**Record extracts**
•••

/-! ### updLink -/

@[simp] theorem updLink_pending (l : Nat) (f : LinkDie → LinkDie) : (s.updLink l f).pending = s.pending := rfl
@[simp] theorem updLink_free (l : Nat) (f : LinkDie → LinkDie) : (s.updLink l f).free = s.free := rfl
@[simp] theorem updLink_out (l : Nat) (f : LinkDie → LinkDie) : (s.updLink l f).out = s.out := rfl
@[simp] theorem updLink_mem (l : Nat) (f : LinkDie → LinkDie) : (s.updLink l f).mem = s.mem := rfl
@[simp] theorem updLink_poison (l : Nat) (f : LinkDie → LinkDie) : (s.updLink l f).poison = s.poison := rfl
@[simp] theorem updLink_upset (l : Nat) (f : LinkDie → LinkDie) : (s.updLink l f).upset = s.upset := rfl
@[simp] theorem updLink_marks (l : Nat) (f : LinkDie → LinkDie) : (s.updLink l f).marks = s.marks := rfl
@[simp] theorem updLink_watched (l : Nat) (f : LinkDie → LinkDie) : (s.updLink l f).watched = s.watched := rfl
@[simp] theorem updLink_clusters (l : Nat) (f : LinkDie → LinkDie) : (s.updLink l f).clusters = s.clusters := rfl
@[simp] theorem updLink_dies (l : Nat) (f : LinkDie → LinkDie) : (s.updLink l f).dies = s.dies := rfl
@[simp] theorem updLink_hubs (l : Nat) (f : LinkDie → LinkDie) : (s.updLink l f).hubs = s.hubs := rfl
@[simp] theorem updLink_ports (l : Nat) (f : LinkDie → LinkDie) : (s.updLink l f).ports = s.ports := rfl
@[simp] theorem updLink_parts (l : Nat) (f : LinkDie → LinkDie) : (s.updLink l f).parts = s.parts := rfl
@[simp] theorem updLink_kept (l : Nat) (f : LinkDie → LinkDie) : (s.updLink l f).kept = s.kept := rfl
@[simp] theorem updLink_mailToAoc (l : Nat) (f : LinkDie → LinkDie) : (s.updLink l f).mailToAoc = s.mailToAoc := rfl
@[simp] theorem updLink_mailToHost (l : Nat) (f : LinkDie → LinkDie) : (s.updLink l f).mailToHost = s.mailToHost := rfl
@[simp] theorem updLink_mdpRx (l : Nat) (f : LinkDie → LinkDie) : (s.updLink l f).mdpRx = s.mdpRx := rfl
@[simp] theorem updLink_mac (l : Nat) (f : LinkDie → LinkDie) : (s.updLink l f).mac = s.mac := rfl
@[simp] theorem updLink_evt (l : Nat) (f : LinkDie → LinkDie) : (s.updLink l f).evt = s.evt := rfl
@[simp] theorem updLink_recov (l : Nat) (f : LinkDie → LinkDie) : (s.updLink l f).recov = s.recov := rfl
@[simp] theorem updLink_plan (l : Nat) (f : LinkDie → LinkDie) : (s.updLink l f).plan = s.plan := rfl
@[simp] theorem updLink_power (l : Nat) (f : LinkDie → LinkDie) : (s.updLink l f).power = s.power := rfl
@[simp] theorem updLink_boot (l : Nat) (f : LinkDie → LinkDie) : (s.updLink l f).boot = s.boot := rfl
@[simp] theorem updLink_dict (l : Nat) (f : LinkDie → LinkDie) : (s.updLink l f).dict = s.dict := rfl
@[simp] theorem updLink_sec (l : Nat) (f : LinkDie → LinkDie) : (s.updLink l f).sec = s.sec := rfl
@[simp] theorem updLink_plate (l : Nat) (f : LinkDie → LinkDie) : (s.updLink l f).plate = s.plate := rfl
@[simp] theorem updLink_cl (l : Nat) (f : LinkDie → LinkDie) (k : Nat) : (s.updLink l f).cl k = s.cl k := rfl
@[simp] theorem updLink_pt (l : Nat) (f : LinkDie → LinkDie) (k : Nat) : (s.updLink l f).pt k = s.pt k := rfl
@[simp] theorem updLink_die (l : Nat) (f : LinkDie → LinkDie) (k : Nat) : (s.updLink l f).die k = s.die k := rfl
@[simp] theorem updLink_hub (l : Nat) (f : LinkDie → LinkDie) (k : Nat) : (s.updLink l f).hub k = s.hub k := rfl
@[simp] theorem updLink_link_same (l : Nat) (f : LinkDie → LinkDie) : (s.updLink l f).link l = f (s.link l) := tab_look_put_same ..
theorem updLink_link_ne (l : Nat) (f : LinkDie → LinkDie) (k : Nat) (hk : k ≠ l) : (s.updLink l f).link k = s.link k := tab_look_put_ne _ _ _ _ hk
@[simp] theorem updLink_port (l : Nat) (f : LinkDie → LinkDie) (k : Nat) : (s.updLink l f).port k = s.port k := rfl
@[simp] theorem updLink_obj (l : Nat) (f : LinkDie → LinkDie) (i j : Nat) : (s.updLink l f).obj i j = s.obj i j := rfl
@[simp] theorem updLink_cfg (l : Nat) (f : LinkDie → LinkDie) (i j : Nat) : (s.updLink l f).cfg i j = s.cfg i j := rfl

/-! ### updPort -/

@[simp] theorem updPort_pending (p : Nat) (f : Port → Port) : (s.updPort p f).pending = s.pending := rfl
@[simp] theorem updPort_free (p : Nat) (f : Port → Port) : (s.updPort p f).free = s.free := rfl
@[simp] theorem updPort_out (p : Nat) (f : Port → Port) : (s.updPort p f).out = s.out := rfl
@[simp] theorem updPort_mem (p : Nat) (f : Port → Port) : (s.updPort p f).mem = s.mem := rfl
@[simp] theorem updPort_poison (p : Nat) (f : Port → Port) : (s.updPort p f).poison = s.poison := rfl
@[simp] theorem updPort_upset (p : Nat) (f : Port → Port) : (s.updPort p f).upset = s.upset := rfl
@[simp] theorem updPort_marks (p : Nat) (f : Port → Port) : (s.updPort p f).marks = s.marks := rfl
@[simp] theorem updPort_watched (p : Nat) (f : Port → Port) : (s.updPort p f).watched = s.watched := rfl
@[simp] theorem updPort_clusters (p : Nat) (f : Port → Port) : (s.updPort p f).clusters = s.clusters := rfl
@[simp] theorem updPort_dies (p : Nat) (f : Port → Port) : (s.updPort p f).dies = s.dies := rfl
@[simp] theorem updPort_hubs (p : Nat) (f : Port → Port) : (s.updPort p f).hubs = s.hubs := rfl
@[simp] theorem updPort_links (p : Nat) (f : Port → Port) : (s.updPort p f).links = s.links := rfl
@[simp] theorem updPort_parts (p : Nat) (f : Port → Port) : (s.updPort p f).parts = s.parts := rfl
@[simp] theorem updPort_kept (p : Nat) (f : Port → Port) : (s.updPort p f).kept = s.kept := rfl
@[simp] theorem updPort_mailToAoc (p : Nat) (f : Port → Port) : (s.updPort p f).mailToAoc = s.mailToAoc := rfl
@[simp] theorem updPort_mailToHost (p : Nat) (f : Port → Port) : (s.updPort p f).mailToHost = s.mailToHost := rfl
@[simp] theorem updPort_mdpRx (p : Nat) (f : Port → Port) : (s.updPort p f).mdpRx = s.mdpRx := rfl
@[simp] theorem updPort_mac (p : Nat) (f : Port → Port) : (s.updPort p f).mac = s.mac := rfl
@[simp] theorem updPort_evt (p : Nat) (f : Port → Port) : (s.updPort p f).evt = s.evt := rfl
@[simp] theorem updPort_recov (p : Nat) (f : Port → Port) : (s.updPort p f).recov = s.recov := rfl
@[simp] theorem updPort_plan (p : Nat) (f : Port → Port) : (s.updPort p f).plan = s.plan := rfl
@[simp] theorem updPort_power (p : Nat) (f : Port → Port) : (s.updPort p f).power = s.power := rfl
@[simp] theorem updPort_boot (p : Nat) (f : Port → Port) : (s.updPort p f).boot = s.boot := rfl
@[simp] theorem updPort_dict (p : Nat) (f : Port → Port) : (s.updPort p f).dict = s.dict := rfl
@[simp] theorem updPort_sec (p : Nat) (f : Port → Port) : (s.updPort p f).sec = s.sec := rfl
@[simp] theorem updPort_plate (p : Nat) (f : Port → Port) : (s.updPort p f).plate = s.plate := rfl
@[simp] theorem updPort_cl (p : Nat) (f : Port → Port) (k : Nat) : (s.updPort p f).cl k = s.cl k := rfl
@[simp] theorem updPort_pt (p : Nat) (f : Port → Port) (k : Nat) : (s.updPort p f).pt k = s.pt k := rfl
@[simp] theorem updPort_die (p : Nat) (f : Port → Port) (k : Nat) : (s.updPort p f).die k = s.die k := rfl
@[simp] theorem updPort_hub (p : Nat) (f : Port → Port) (k : Nat) : (s.updPort p f).hub k = s.hub k := rfl
@[simp] theorem updPort_link (p : Nat) (f : Port → Port) (k : Nat) : (s.updPort p f).link k = s.link k := rfl
@[simp] theorem updPort_port_same (p : Nat) (f : Port → Port) : (s.updPort p f).port p = f (s.port p) := tab_look_put_same ..
theorem updPort_port_ne (p : Nat) (f : Port → Port) (k : Nat) (hk : k ≠ p) : (s.updPort p f).port k = s.port k := tab_look_put_ne _ _ _ _ hk
@[simp] theorem updPort_obj (p : Nat) (f : Port → Port) (i j : Nat) : (s.updPort p f).obj i j = s.obj i j := rfl
@[simp] theorem updPort_cfg (p : Nat) (f : Port → Port) (i j : Nat) : (s.updPort p f).cfg i j = s.cfg i j := rfl

/-! ### emit -/

@[simp] theorem emit_pending (o : Out) : (s.emit o).pending = s.pending := rfl
@[simp] theorem emit_free (o : Out) : (s.emit o).free = s.free := rfl
@[simp] theorem emit_mem (o : Out) : (s.emit o).mem = s.mem := rfl
@[simp] theorem emit_poison (o : Out) : (s.emit o).poison = s.poison := rfl
@[simp] theorem emit_upset (o : Out) : (s.emit o).upset = s.upset := rfl
@[simp] theorem emit_marks (o : Out) : (s.emit o).marks = s.marks := rfl
@[simp] theorem emit_watched (o : Out) : (s.emit o).watched = s.watched := rfl
@[simp] theorem emit_clusters (o : Out) : (s.emit o).clusters = s.clusters := rfl
@[simp] theorem emit_dies (o : Out) : (s.emit o).dies = s.dies := rfl
@[simp] theorem emit_hubs (o : Out) : (s.emit o).hubs = s.hubs := rfl
@[simp] theorem emit_links (o : Out) : (s.emit o).links = s.links := rfl
@[simp] theorem emit_ports (o : Out) : (s.emit o).ports = s.ports := rfl
@[simp] theorem emit_parts (o : Out) : (s.emit o).parts = s.parts := rfl
@[simp] theorem emit_kept (o : Out) : (s.emit o).kept = s.kept := rfl
@[simp] theorem emit_mailToAoc (o : Out) : (s.emit o).mailToAoc = s.mailToAoc := rfl
@[simp] theorem emit_mailToHost (o : Out) : (s.emit o).mailToHost = s.mailToHost := rfl
@[simp] theorem emit_mdpRx (o : Out) : (s.emit o).mdpRx = s.mdpRx := rfl
@[simp] theorem emit_mac (o : Out) : (s.emit o).mac = s.mac := rfl
@[simp] theorem emit_evt (o : Out) : (s.emit o).evt = s.evt := rfl
@[simp] theorem emit_recov (o : Out) : (s.emit o).recov = s.recov := rfl
@[simp] theorem emit_plan (o : Out) : (s.emit o).plan = s.plan := rfl
@[simp] theorem emit_power (o : Out) : (s.emit o).power = s.power := rfl
@[simp] theorem emit_boot (o : Out) : (s.emit o).boot = s.boot := rfl
@[simp] theorem emit_dict (o : Out) : (s.emit o).dict = s.dict := rfl
@[simp] theorem emit_sec (o : Out) : (s.emit o).sec = s.sec := rfl
@[simp] theorem emit_plate (o : Out) : (s.emit o).plate = s.plate := rfl
@[simp] theorem emit_cl (o : Out) (k : Nat) : (s.emit o).cl k = s.cl k := rfl
@[simp] theorem emit_pt (o : Out) (k : Nat) : (s.emit o).pt k = s.pt k := rfl
@[simp] theorem emit_die (o : Out) (k : Nat) : (s.emit o).die k = s.die k := rfl
@[simp] theorem emit_hub (o : Out) (k : Nat) : (s.emit o).hub k = s.hub k := rfl
@[simp] theorem emit_link (o : Out) (k : Nat) : (s.emit o).link k = s.link k := rfl
@[simp] theorem emit_port (o : Out) (k : Nat) : (s.emit o).port k = s.port k := rfl
@[simp] theorem emit_obj (o : Out) (i j : Nat) : (s.emit o).obj i j = s.obj i j := rfl
@[simp] theorem emit_cfg (o : Out) (i j : Nat) : (s.emit o).cfg i j = s.cfg i j := rfl

/-! ### drawn -/

@[simp] theorem drawn_pending : (s.drawn).pending = s.pending := rfl
@[simp] theorem drawn_out : (s.drawn).out = s.out := rfl
@[simp] theorem drawn_mem : (s.drawn).mem = s.mem := rfl
@[simp] theorem drawn_poison : (s.drawn).poison = s.poison := rfl
@[simp] theorem drawn_upset : (s.drawn).upset = s.upset := rfl
@[simp] theorem drawn_marks : (s.drawn).marks = s.marks := rfl
@[simp] theorem drawn_watched : (s.drawn).watched = s.watched := rfl
@[simp] theorem drawn_clusters : (s.drawn).clusters = s.clusters := rfl
@[simp] theorem drawn_dies : (s.drawn).dies = s.dies := rfl
@[simp] theorem drawn_hubs : (s.drawn).hubs = s.hubs := rfl
@[simp] theorem drawn_links : (s.drawn).links = s.links := rfl
@[simp] theorem drawn_ports : (s.drawn).ports = s.ports := rfl
@[simp] theorem drawn_parts : (s.drawn).parts = s.parts := rfl
@[simp] theorem drawn_kept : (s.drawn).kept = s.kept := rfl
@[simp] theorem drawn_mailToAoc : (s.drawn).mailToAoc = s.mailToAoc := rfl
@[simp] theorem drawn_mailToHost : (s.drawn).mailToHost = s.mailToHost := rfl
@[simp] theorem drawn_mdpRx : (s.drawn).mdpRx = s.mdpRx := rfl
@[simp] theorem drawn_mac : (s.drawn).mac = s.mac := rfl
@[simp] theorem drawn_evt : (s.drawn).evt = s.evt := rfl
@[simp] theorem drawn_recov : (s.drawn).recov = s.recov := rfl
@[simp] theorem drawn_plan : (s.drawn).plan = s.plan := rfl
@[simp] theorem drawn_power : (s.drawn).power = s.power := rfl
@[simp] theorem drawn_boot : (s.drawn).boot = s.boot := rfl
@[simp] theorem drawn_dict : (s.drawn).dict = s.dict := rfl
@[simp] theorem drawn_sec : (s.drawn).sec = s.sec := rfl
@[simp] theorem drawn_plate : (s.drawn).plate = s.plate := rfl
@[simp] theorem drawn_cl (k : Nat) : (s.drawn).cl k = s.cl k := rfl
@[simp] theorem drawn_pt (k : Nat) : (s.drawn).pt k = s.pt k := rfl
@[simp] theorem drawn_die (k : Nat) : (s.drawn).die k = s.die k := rfl
@[simp] theorem drawn_hub (k : Nat) : (s.drawn).hub k = s.hub k := rfl
@[simp] theorem drawn_link (k : Nat) : (s.drawn).link k = s.link k := rfl
@[simp] theorem drawn_port (k : Nat) : (s.drawn).port k = s.port k := rfl
@[simp] theorem drawn_obj (i j : Nat) : (s.drawn).obj i j = s.obj i j := rfl
@[simp] theorem drawn_cfg (i j : Nat) : (s.drawn).cfg i j = s.cfg i j := rfl

/-! ### setObj -/

@[simp] theorem setObj_pending (idx sub v : Nat) : (s.setObj idx sub v).pending = s.pending := rfl
@[simp] theorem setObj_free (idx sub v : Nat) : (s.setObj idx sub v).free = s.free := rfl
@[simp] theorem setObj_out (idx sub v : Nat) : (s.setObj idx sub v).out = s.out := rfl
@[simp] theorem setObj_mem (idx sub v : Nat) : (s.setObj idx sub v).mem = s.mem := rfl
@[simp] theorem setObj_poison (idx sub v : Nat) : (s.setObj idx sub v).poison = s.poison := rfl
@[simp] theorem setObj_upset (idx sub v : Nat) : (s.setObj idx sub v).upset = s.upset := rfl
@[simp] theorem setObj_marks (idx sub v : Nat) : (s.setObj idx sub v).marks = s.marks := rfl
@[simp] theorem setObj_watched (idx sub v : Nat) : (s.setObj idx sub v).watched = s.watched := rfl
@[simp] theorem setObj_clusters (idx sub v : Nat) : (s.setObj idx sub v).clusters = s.clusters := rfl
@[simp] theorem setObj_dies (idx sub v : Nat) : (s.setObj idx sub v).dies = s.dies := rfl
@[simp] theorem setObj_hubs (idx sub v : Nat) : (s.setObj idx sub v).hubs = s.hubs := rfl
@[simp] theorem setObj_links (idx sub v : Nat) : (s.setObj idx sub v).links = s.links := rfl
@[simp] theorem setObj_ports (idx sub v : Nat) : (s.setObj idx sub v).ports = s.ports := rfl
@[simp] theorem setObj_parts (idx sub v : Nat) : (s.setObj idx sub v).parts = s.parts := rfl
@[simp] theorem setObj_kept (idx sub v : Nat) : (s.setObj idx sub v).kept = s.kept := rfl
@[simp] theorem setObj_mailToAoc (idx sub v : Nat) : (s.setObj idx sub v).mailToAoc = s.mailToAoc := rfl
@[simp] theorem setObj_mailToHost (idx sub v : Nat) : (s.setObj idx sub v).mailToHost = s.mailToHost := rfl
@[simp] theorem setObj_mdpRx (idx sub v : Nat) : (s.setObj idx sub v).mdpRx = s.mdpRx := rfl
@[simp] theorem setObj_mac (idx sub v : Nat) : (s.setObj idx sub v).mac = s.mac := rfl
@[simp] theorem setObj_evt (idx sub v : Nat) : (s.setObj idx sub v).evt = s.evt := rfl
@[simp] theorem setObj_recov (idx sub v : Nat) : (s.setObj idx sub v).recov = s.recov := rfl
@[simp] theorem setObj_plan (idx sub v : Nat) : (s.setObj idx sub v).plan = s.plan := rfl
@[simp] theorem setObj_power (idx sub v : Nat) : (s.setObj idx sub v).power = s.power := rfl
@[simp] theorem setObj_boot (idx sub v : Nat) : (s.setObj idx sub v).boot = s.boot := rfl
@[simp] theorem setObj_sec (idx sub v : Nat) : (s.setObj idx sub v).sec = s.sec := rfl
@[simp] theorem setObj_plate (idx sub v : Nat) : (s.setObj idx sub v).plate = s.plate := rfl
@[simp] theorem setObj_cl (idx sub v : Nat) (k : Nat) : (s.setObj idx sub v).cl k = s.cl k := rfl
@[simp] theorem setObj_pt (idx sub v : Nat) (k : Nat) : (s.setObj idx sub v).pt k = s.pt k := rfl
@[simp] theorem setObj_die (idx sub v : Nat) (k : Nat) : (s.setObj idx sub v).die k = s.die k := rfl
@[simp] theorem setObj_hub (idx sub v : Nat) (k : Nat) : (s.setObj idx sub v).hub k = s.hub k := rfl
@[simp] theorem setObj_link (idx sub v : Nat) (k : Nat) : (s.setObj idx sub v).link k = s.link k := rfl
@[simp] theorem setObj_port (idx sub v : Nat) (k : Nat) : (s.setObj idx sub v).port k = s.port k := rfl
@[simp] theorem setObj_cfg (idx sub v : Nat) (i j : Nat) : (s.setObj idx sub v).cfg i j = s.cfg i j := rfl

•••

**Aim of the exercise**
Only the lines from the one containing "v).pending = s.pending := rfl" through the one containing "v).parts = s.parts := rfl" are to be retyped, both boundary lines included, with no other material.

**Solution for this exercise**
@[simp] theorem setObj_pending (idx sub v : Nat) : (s.setObj idx sub v).pending = s.pending := rfl
@[simp] theorem setObj_free (idx sub v : Nat) : (s.setObj idx sub v).free = s.free := rfl
@[simp] theorem setObj_out (idx sub v : Nat) : (s.setObj idx sub v).out = s.out := rfl
@[simp] theorem setObj_mem (idx sub v : Nat) : (s.setObj idx sub v).mem = s.mem := rfl
@[simp] theorem setObj_poison (idx sub v : Nat) : (s.setObj idx sub v).poison = s.poison := rfl
@[simp] theorem setObj_upset (idx sub v : Nat) : (s.setObj idx sub v).upset = s.upset := rfl
@[simp] theorem setObj_marks (idx sub v : Nat) : (s.setObj idx sub v).marks = s.marks := rfl
@[simp] theorem setObj_watched (idx sub v : Nat) : (s.setObj idx sub v).watched = s.watched := rfl
@[simp] theorem setObj_clusters (idx sub v : Nat) : (s.setObj idx sub v).clusters = s.clusters := rfl
@[simp] theorem setObj_dies (idx sub v : Nat) : (s.setObj idx sub v).dies = s.dies := rfl
@[simp] theorem setObj_hubs (idx sub v : Nat) : (s.setObj idx sub v).hubs = s.hubs := rfl
@[simp] theorem setObj_links (idx sub v : Nat) : (s.setObj idx sub v).links = s.links := rfl
@[simp] theorem setObj_ports (idx sub v : Nat) : (s.setObj idx sub v).ports = s.ports := rfl
@[simp] theorem setObj_parts (idx sub v : Nat) : (s.setObj idx sub v).parts = s.parts := rfl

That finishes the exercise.